The Declaration and Our Rights

The Declaration of Independence announced the birth of a new nation, but its lasting significance lies in the fact that it articulated a governing philosophy that was to guide that nation — at least for a century and a half. Alas, recent decades and recent (ahem) Supreme Court decisions have not kind to “life, liberty and the pursuit of happiness.” But it’s time to dust ourselves off, and renew the fight for liberty.

The Declaration is a good place to start. Don’t let people tell you that the Declaration is a mere historical relic with no legal import. The first two paragraphs of the Declaration are freighted with big, radical ideas that were later codified in the state and federal constitutions. To unpack the language, you can’t do better than Randy Barnett’s Annotated Declaration, over at the Volokh Conspiracy. I urge you to read the whole thing (it’s not very long), but here’s his summary:

The assumption of natural rights expressed in the Declaration of Independence can be summed up by the following proposition: “first comes rights, then comes government.” According to this view: (1) the rights of individuals do not originate with any government, but preexist its formation; (2) The protection of these rights is the first duty of government; and (3) Even after government is formed, these rights provide a standard by which its performance is measured and, in extreme cases, its systemic failure to protect rights — or its systematice violation of rights — can justify its alteration or abolition; (4) At least some of these rights are so fundamental that they are “inalienable,” meaning they are so intimately connected to one’s nature as a human being that they cannot be transferred to another even if one consents to do so. This is powerful stuff.
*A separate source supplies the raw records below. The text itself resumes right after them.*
/-- PLL_LOCK, the PLL's lock delay over: a locking PLL locks; the second of DPLL and MPLL ends coasting with RELOCKED, a log
record and a slew to TARGET, after DPLL_BAD the DPLL feeds DCLK again, and the last of three at start-up starts the arrays
at TARGET. PLL_START_NOREF, no crystal checked 16 windows after the checks began: coasting at 400 MHz, CLK_NOREF set, the
arrays start. Posted with no objection of Table 12-3, in immediate mode, and landed: CPC_DPLL stores TARGET as a multiple of
25 from 400 to 1,600, and a locked DPLL slews, while a throttled one is kept for later; CPC_SRC selects the inputs when what
it leaves is present, and a DCLK source left absent hangs the multiplexer; RECHECK starts the failed checks again. SLEW_DONE
ends the slew and sets its flag at TARGET. CLK_MUX_HUNG, 64 SIO cycles after the multiplexer hung, counts, flags, reports
and logs, then forces it; for MCLK the Ringmaster restarts and the register fabric is reset. UNIT_GATE stops the clock of a
unit idle for its cycles, or starts a unit's clock. Nothing else changes. (13_clocks_power_supplies.md R346; 13_clocks_power_supplies.md R349; 13_clocks_power_supplies.md R350; 13_clocks_power_supplies.md R351; 13_clocks_power_supplies.md R352; 13_clocks_power_supplies.md R354; 15_startup_reset_errors.md R394; 12_registers_and_turnstile.md R334) -/
def Obligations.PllsSlewAndMultiplexersSwitch : Prop :=
  (∀ (s : State), s.blk.pllsOn = true →
    let c := s.blk.clk
    let first (c : Clk) : Block := { s.blk with clk := c }
    let dueD := c.delayD.due ≤ c.ns
    let dueM := c.delayM.due ≤ c.ns
    let dueT := c.delayT.due ≤ c.ns
    let p4 := setBit c.present 4 true
    let p5 := setBit c.present 5 true
    (c.locking = true → c.coast = false → c.lockD = false → c.lockM = false →
      (c.dpllBad = false → dueD → Makes s (.pllLock .dpll) (first { c with lockD := true, present := p4 })) ∧
      (dueM → Makes s (.pllLock .mpll) (first { c with lockM := true, present := p5 }))) ∧
    (c.locking = true → c.coast = true → s.blk.pwr.stage ≠ .lock → c.dpllBad = false →
      let c' : Clk := { c with
        lockD := true, lockM := true, locking := false, coast := false, tripped := false, noref := false,
        slewing := c.slewing || c.mhz != s.blk.target }
      let r (p : BitVec 7) : Block :=
        (({ s.blk with clk := { c' with present := p } } : Block).flag pgCPC 6).clkLog 3 (if c.refUsed then 1 else 0)
      (c.lockM = true → c.lockD = false → dueD → Makes s (.pllLock .dpll) (r p4)) ∧
      (c.lockD = true → c.lockM = false → dueM → Makes s (.pllLock .mpll) (r p5))) ∧
    (c.locking = true → c.lockD = false → c.lockM = true → c.dpllBad = true → c.coast = false → s.blk.pwr.stage ≠ .lock → dueD →
      Makes s (.pllLock .dpll) (first { c with
        lockD := true, present := p4, dpllBad := false, mhz := s.blk.target, dclkUsed := s.blk.regBit pgCPC 0x040 1, locking := false,
        tripped := false, noref := false })) ∧
    (c.tLocking = true → c.lockT = false → dueT →
      let b : Block := { s.blk with
        clk := { c with lockT := true, tLocking := false }
        tu := { s.blk.tu with noref := false } }
      (s.blk.pwr.stage ≠ .lock → Makes s (.pllLock .tpll) b) ∧
      (s.blk.pwr.stage = .lock → c.lockD = true → c.lockM = true → s.blk.pwr.dpGood = true → c.coast = false →
        Makes s (.pllLock .tpll)
        { b with
          clk := { b.clk with
            mhz := s.blk.target, mclkUsed := s.blk.regBit pgCPC 0x040 2, dclkUsed := s.blk.regBit pgCPC 0x040 1 }
          tu := { b.tu with runs := true }
          pwr := { b.pwr with stage := .arrays, at_ := c.ns } }))) ∧
  (∀ (s : State), s.blk.pwr.stage = .check → s.blk.clk.xa.checked = false → s.blk.clk.xb.checked = false →
    s.blk.clk.checkAt + s.blk.windowsNs 16 ≤ s.blk.clk.ns → s.blk.pwr.dpGood = true →
    let b : Block := { s.blk with
      clk := { s.blk.clk with
        coast := true, noref := true, present := s.blk.clk.present ||| 0x70, mhz := 400,
        mclkUsed := s.blk.regBit pgCPC 0x040 2, dclkUsed := s.blk.regBit pgCPC 0x040 1 }
      tu := { s.blk.tu with noref := true, runs := true }
      pwr := { s.blk.pwr with stage := .arrays, at_ := s.blk.clk.ns } }
    Makes s .pllStartNoref (b.flag pgCPC 1)) ∧
  (∀ (s : State) (w : RegAcc), w.als = .base →
    (s.blk.posts pgCPC 0x04C w = true →
      let t : Word := (BitVec.ofNat 11 (max 400 (min 1600 ((fld w.data 10 0).toNat / 25 * 25)))).setWidth 32
      let put (b : Block) : Block := b.setReg pgCPC 0x04C (blend 0x7FF (s.blk.reg pgCPC 0x04C) t)
      (s.blk.rm.throttled = true → Lands s (.cpcDpll w) pgCPC 0x04C w fun b => { b with rm := { b.rm with kept := t } }) ∧
      (s.blk.rm.throttled = false → s.blk.clk.lockD = true ∧ s.blk.clk.coast = false →
        Lands s (.cpcDpll w) pgCPC 0x04C w fun b => { put b with clk := { b.clk with slewing := true } }) ∧
      (s.blk.rm.throttled = false → s.blk.clk.lockD = false ∨ s.blk.clk.coast = true → Lands s (.cpcDpll w) pgCPC 0x04C w put)) ∧
    (s.blk.posts pgCPC 0x040 w = true → s.blk.clk.hung = none → s.blk.clk.coast = false → s.blk.pllsOn = true →
      let c := s.blk.clk
      let d := w.data
      let put (b : Block) : Block := b.setReg pgCPC 0x040 (blend 7 (s.blk.reg pgCPC 0x040) d)
      let refOk := bit d 0 = c.refUsed ∨ bit c.present (xBit (!bit d 0)) = true
      let mclkOk := bit d 2 = c.mclkUsed ∨ bit c.present (if bit d 2 then 5 else 1) = true
      let dclkHere := bit c.present (if c.dclkUsed then 5 else 4) = true
      (refOk → mclkOk → bit d 1 = c.dclkUsed ∨ dclkHere → Lands s (.cpcSrc w) pgCPC 0x040 w fun b =>
        { put b with clk := { b.clk with refUsed := bit d 0, dclkUsed := bit d 1, mclkUsed := bit d 2 } }) ∧
      (bit d 0 = c.refUsed → bit d 2 = c.mclkUsed → bit d 1 ≠ c.dclkUsed → ¬ dclkHere → Lands s (.cpcSrc w) pgCPC 0x040 w fun b =>
        { put b with clk := { b.clk with hung := some .dclk, hungAt := b.clk.ns } })) ∧
    (s.blk.posts pgCPC 0x074 (withOp w 3 1) = true →
      let go (k : XCheck) : XCheck := if k.checked then k else { meas := k.meas }
      Lands s (.recheck w) pgCPC 0x074 (withOp w 3 1) fun b =>
        { b with clk := { b.clk with chkStopped := false, xa := go b.clk.xa, xb := go b.clk.xb } })) ∧
  (∀ (s : State), s.blk.clk.slewing = true → s.blk.clk.mhz = s.blk.target →
    Makes s .slewDone ({ s.blk with clk := { s.blk.clk with slewing := false } }.flag pgCPC 7)) ∧
  (∀ (s : State) (m : Mux), s.blk.clk.hung = some m → s.blk.clk.hungAt + sioNs 64 ≤ s.blk.clk.ns →
    let rec_ (code : BitVec 2) : Block :=
      ((({ s.blk with clk := { s.blk.clk with hung := none, hungMux := code } }.cntHalf pgCPC 0x080 false).flag pgCPC 5).rasEvent
        18).clkLog 5 (code.setWidth 16)
    (m = .dref → Makes s (.clkMuxHung m) ((rec_ 1).relockOn (s.blk.regBit pgCPC 0x040 0))) ∧
    (m = .dclk → Makes s (.clkMuxHung m)
      (({ rec_ 2 with clk := { (rec_ 2).clk with dclkUsed := s.blk.regBit pgCPC 0x040 1 } } : Block).dpRestart 5)) ∧
    (m = .mclk → Makes s (.clkMuxHung m)
      (((({ rec_ 3 with
          clk := { (rec_ 3).clk with mclkUsed := s.blk.regBit pgCPC 0x040 2 }
          ras := { (rec_ 3).ras with cause := 7 } } : Block).rmRestart 3).awlOff s.blk.rm.owner).resetFabric))) ∧
  (∀ (s : State) (u : GateUnit) (i : Fin 16), i.val < gateCount u →
    Makes s (.unitGate u i false) { s.blk with clk := { s.blk.clk with
      gated := s.blk.clk.gated.filter fun p => !(p.1 == u && p.2.val == i.val)
      busyAt := s.blk.clk.busyAt.insert (gateKey u i) s.blk.clk.dclk } } ∧
    (s.blk.dpOn = true → s.blk.regBit pgCPC 0x07C 0 = false → s.blk.unitBusy u i = false →
      s.blk.clk.busyAt.get 0 (gateKey u i) + gateIdle u ≤ s.blk.clk.dclk → (u, i) ∉ s.blk.clk.gated →
      Makes s (.unitGate u i true) { s.blk with clk := { s.blk.clk with gated := (u, i) :: s.blk.clk.gated } }))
Powerful indeed. And these concepts worked their way in to the post-1776 constitutions that the states drew up in the early years of the war. In the original federal constitution, the panoply of natural rights were protected by the Privileges & Immunities Clause. In the 1823 case of Corfield v Coryell, Justice Bushrod Washington (nephew of George) summarized privileges and immunities as including “the enjoyment of life and liberty, with the right to acquire and possess property of every kind, and to pursue and obtain happiness and safety.” But even with the P & I clause, the States insisted on a Bill of Rights enumerating certain liberties, and adding the 9th Amendment, which formally recognizes the existence of unenumerated (natural) rights.

When the 14th Amendment was ratified in 1868, the “Privileges or Immunities” Clause of that amendment was also understood to codify the natural rights expressed in the Declaration. Unfortunately, that clause is now a dead-letter, thanks to a number of activist Supreme Court decisions, starting with the “Slaughter House Cases.” As recently as the 2010 decision in McDonald v. Chicago, the Supreme Court refused an invitation to revive the Privileges or Immunities Clause — only Justice Thomas had the guts to admit that the time had come to correct the Court’s past mistakes.

As we fight for liberty, remember our fundamental law, properly understood, is on our side. The Constitution was originally understood to preserve our pre-existing natural rights to the maximum extent consistent with public order. What’s the harm of the government being able to compel individuals to enter commerce? The harm is that it represents the triumph of brute force over the rule of law: and every such victory for brute force brings us that much closer to tyranny.